Arlie Ruth: Убедившись, что склерозом и плохой памятью на лица пока не страдает, Рут быстро потеряла интерес к простому разглядыванию нового преподавателя. До поры до времени, а точнее до чего-то более увлекательного, пялиться на молодого человека в ожидании чуда или впадения в транс она точно не собиралась. Да и сомневалась, что шоу вообще имело место быть. Уроки вообще занимательны и увлекательны только в первые две недели первого курса. Дальше уже возникает куда меньше восторга. Тем не менее, народ, кажется, собрался смотреть как раз таки шоу. Арли покосилась на соседние парты и тихо хмыкнула. Иностранцы, шестикурсник..Ну как же. По улице слона водили.. - А? – переспросила она у Мафальды и отвлеклась от рассматривания рассаживающихся учеников, - да ладно тебе..Ты думаешь, оно ему надо? Если только эта способность передается воздушно-капельным путем. Снова вернувшись взглядом к Лермонтову, Арли подумалось, что это, наверное, странно преподавать у тех, кто тебя самого ненамного младше. А что если они сейчас сорвут урок? Или прижмут его с вопросами касательно предсказаний о своей личной жизни? Она не знала, об этом ли думал Александер, но на лице его явно читалась какая-то обреченность. Хаффлпаффка бы сейчас точно не захотела оказаться на его месте, это ей было ясно как основы взмахов палочкой. - Как думаешь, а он знает, кто выиграет Турнир? Мне бы парочка лишних галеонов не помешала.. И лезет же всякая чепуха в голову на уроках. С другой стороны, когда вся школа на ушах из-за Турнира, о чем еще могут приходить в голову посторонние мысли. Вот наконец-то раздался звон колокола, возвещающий начало урока, и Арли, слегка поерзав, уселась поудобнее и поближе к Мафальде, чтобы если что не мешая перешептываться прямо на ухо подруге. Пару раз нетерпеливо постучав пальцами по поверхности стола, Рут подумала, что пора бы и начинать.

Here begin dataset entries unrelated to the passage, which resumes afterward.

-- ==== Sys2Proof/Machine/Maps.lean ====
section
/-! DEFINITION. Sparse storage: reading, writing and the canonical form. -/

namespace Sys2Proof.Machine

/-- The entry of a key, if it is listed. -/
def mfind {α : Type} (m : SMap α) (k : Nat) : Option α :=
  match m with
  | [] => none
  | (j, v) :: r => if j = k then some v else mfind r k

/-- List the value at a key, keeping the keys in rising order. -/
def mput {α : Type} (m : SMap α) (k : Nat) (v : α) : SMap α :=
  match m with
  | [] => [(k, v)]
  | (j, w) :: r => if j < k then (j, w) :: mput r k v else if j = k then (k, v) :: r else (k, v) :: (j, w) :: r

/-- Unlist a key. -/
def mdel {α : Type} (m : SMap α) (k : Nat) : SMap α :=
  match m with
  | [] => []
  | (j, w) :: r => if j = k then mdel r k else (j, w) :: mdel r k

/-- Read a key; an unlisted key k reads as d k. -/
def mgetF {α : Type} (d : Nat → α) (m : SMap α) (k : Nat) : α := (mfind m k).getD (d k)

/-- Write a key; the value an unlisted key reads as is not listed. -/
def msetF {α : Type} [DecidableEq α] (d : Nat → α) (m : SMap α) (k : Nat) (v : α) : SMap α :=
  if v = d k then mdel m k else mput m k v

/-- Read with one default for every key. -/
def mget {α : Type} (d : α) (m : SMap α) (k : Nat) : α := mgetF (fun _ => d) m k

/-- Write with one default for every key. -/
def mset {α : Type} [DecidableEq α] (d : α) (m : SMap α) (k : Nat) (v : α) : SMap α := msetF (fun _ => d) m k v

/-- The keys of a map rise strictly from above a bound. -/
def risingFrom {α : Type} (lo : Nat) (m : SMap α) : Bool :=
  match m with
  | [] => true
  | (k, _) :: r => decide (lo ≤ k) && risingFrom (k + 1) r

/-- The canonical form: keys strictly rising, no entry that equals what its key reads as when unlisted. -/
def canonF {α : Type} [DecidableEq α] (d : Nat → α) (m : SMap α) : Bool :=
  risingFrom 0 m && m.all (fun p => decide (p.2 ≠ d p.1))

/-- The canonical form of a memory of bytes in which an unlisted byte reads as 0. -/
def Memory.wf (m : SMap Byte) : Bool := canonF (fun _ => 0) m

/-- n bytes from an address upwards. -/
def readBytes (m : SMap Byte) (a n : Nat) : List Byte :=
  match n with
  | 0 => []
  | k + 1 => mget 0 m a :: readBytes m (a + 1) k

/-- Write bytes from an address upwards. -/
def writeBytes (m : SMap Byte) (a : Nat) (bs : List Byte) : SMap Byte :=
  match bs with
  | [] => m
  | b :: r => writeBytes (mset 0 m a b) (a + 1) r

/-- Write the bytes of a list whose mark is true, from an address upwards. -/
def writeMasked (m : SMap Byte) (a : Nat) (bs : List Byte) (keep : List Bool) : SMap Byte :=
  match bs, keep with
  | b :: r, k :: ks => writeMasked (if k then mset 0 m a b else m) (a + 1) r ks
  | _, _ => m

end Sys2Proof.Machine
end

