-- ==== Sys2Proof/Machine/Bits.lean ====
section
/-! DEFINITION. Bit fields, byte order and two's complement (R4-R6). -/

namespace Sys2Proof.Machine

/-- Bits [lo+len-1:lo] of a number. -/
def bits (v lo len : Nat) : Nat := (v >>> lo) % 2 ^ len

/-- Bit i of a number. -/
def bit (v i : Nat) : Bool := v.testBit i

/-- Field [lo+len-1:lo] of a register. -/
def fld (v : Word) (lo len : Nat) : Nat := bits v.toNat lo len

/-- The 64-bit mask of a field. -/
def maskW (lo len : Nat) : Word := BitVec.ofNat 64 ((2 ^ len - 1) <<< lo)

/-- A register with field [lo+len-1:lo] replaced by the low bits of x. -/
def setFld (v : Word) (lo len x : Nat) : Word :=
  (v &&& ~~~ maskW lo len) ||| (BitVec.ofNat 64 (x % 2 ^ len) <<< lo)

/-- Take the bits of a mask from b and the others from a. -/
def mergeW (a b mask : Word) : Word := (a &&& ~~~ mask) ||| (b &&& mask)

/-- A truth value as a number. -/
def b2n (b : Bool) : Nat := if b then 1 else 0

/-- The two's-complement value of the low len bits. -/
def sext (v len : Nat) : Int :=
  let x := v % 2 ^ len
  if x < 2 ^ (len - 1) then (x : Int) else (x : Int) - (2 ^ len : Nat)

/-- The low len bits of an integer. -/
def toBits (x : Int) (len : Nat) : Nat := (x % ((2 ^ len : Nat) : Int)).toNat

/-- The number that little-endian bytes spell (R6). -/
def ofLE (bs : List Byte) : Nat :=
  match bs with
  | [] => 0
  | b :: r => b.toNat + 256 * ofLE r

/-- A number as n little-endian bytes. -/
def toLE (n v : Nat) : List Byte :=
  match n with
  | 0 => []
  | k + 1 => BitVec.ofNat 8 (v % 256) :: toLE k (v / 256)

/-- A little-endian number of n bytes in a byte memory. -/
def readLE (m : SMap Byte) (a n : Nat) : Nat := ofLE (readBytes m a n)

/-- Store a little-endian number of n bytes. -/
def writeLE (m : SMap Byte) (a n v : Nat) : SMap Byte := writeBytes m a (toLE n v)

/-- n bytes at offset a of a record held as one little-endian number. -/
def recB (r a n : Nat) : Nat := bits r (8 * a) (8 * n)

/-- Add to a count that stays at its largest value of len bits. -/
def satAdd (x y len : Nat) : Nat := min (x + y) (2 ^ len - 1)

/-- Ceiling of a quotient. -/
def cdiv (a b : Nat) : Nat := (a + b - 1) / b

/-- A list index in range, else a default. -/
def nth {α : Type} (d : α) (l : List α) (i : Nat) : α := (l[i]?).getD d

/-- Replace an entry of a list. -/
def putAt {α : Type} (l : List α) (i : Nat) (v : α) : List α := l.set i v

/-- Change the entries that meet a test. -/
def mapWhere {α : Type} (l : List α) (p : α → Bool) (f : α → α) : List α := l.map (fun x => if p x then f x else x)

/-- The numbers 0 to n - 1. -/
def upTo (n : Nat) : List Nat := List.range n

/-- Do the steps of a list from left to right. -/
def forEach {α σ : Type} (l : List α) (s : σ) (f : σ → α → σ) : σ := l.foldl f s

end Sys2Proof.Machine
end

Esclarmonde de Rays: Лали вообще бояться не умела. Страх просто не умещался своими острыми углами в её прелестной головке. Но сейчас где-то на задворках сознания шевелился худенький червячок тревоги. Разумеется, не за себя. Эсклармонда беспокоилась за Констанс, чьё имя как раз и выплюнул злосчастный Кубок. Активная блондинка с тех пор так и не видела подругу, за что её немилосердно грызла совесть. Точнее, как грызла. Так, покусывала. Поэтому, дабы отвлечь себя от подозрительно пессимистических размышлений, Клэр решила отправиться на экскурсию, как она сама это назвала. Девушка узнала, что у седьмых курсов англичан по расписанию сегодня Прорицания, предмет, который француженка искренне любила. Их профессор, мадам Кроулор, подтверждала, что у де Рэ есть определённые способности, но говорила, что это исключительно от того, что блондинка умеет потрясающе очищать разум от посторонних мыслей. принципе, он у неё очищен большую часть времени. Но это уже детали. А мы о Прорицаниях в Хогвартсе. Эс понятия не имела, как подобные занятия проходят в британской школе. Разумеется, ей было дико интересно. В кабинете были люди. Потрясающая наблюдательность, не находите? Там даже были знакомые люди, да! Например, Арман. Только вот он уже сидел рядом с незнакомой Лали девушкой. Француженка понимающе улыбнулась и гордо качнула головой: возле Армана должны сидеть красивые и хорошие девушки. Так будет правильно. Так уж получилось, что девушка зашла сразу после колокола. Немного смутившись, она очаровательно улыбнулась молодому человеку, который, видимо, был преподавателем и, заявив: - Ош-шень извьиняюсь, будьем меньяться опыт-том, - тут она решила, что построение фразы какое-то слишком агрессивное и добавила, - я надьеюсь? И тихо опустилась за последнюю парту, подмигнув не столь давнему знакомцу, Бэнджи, мальчику из Хаффлпаффа, улыбнувшись ему же и легонько ударив локтем под рёбра, мол, тут у вас та-а-а-к весело.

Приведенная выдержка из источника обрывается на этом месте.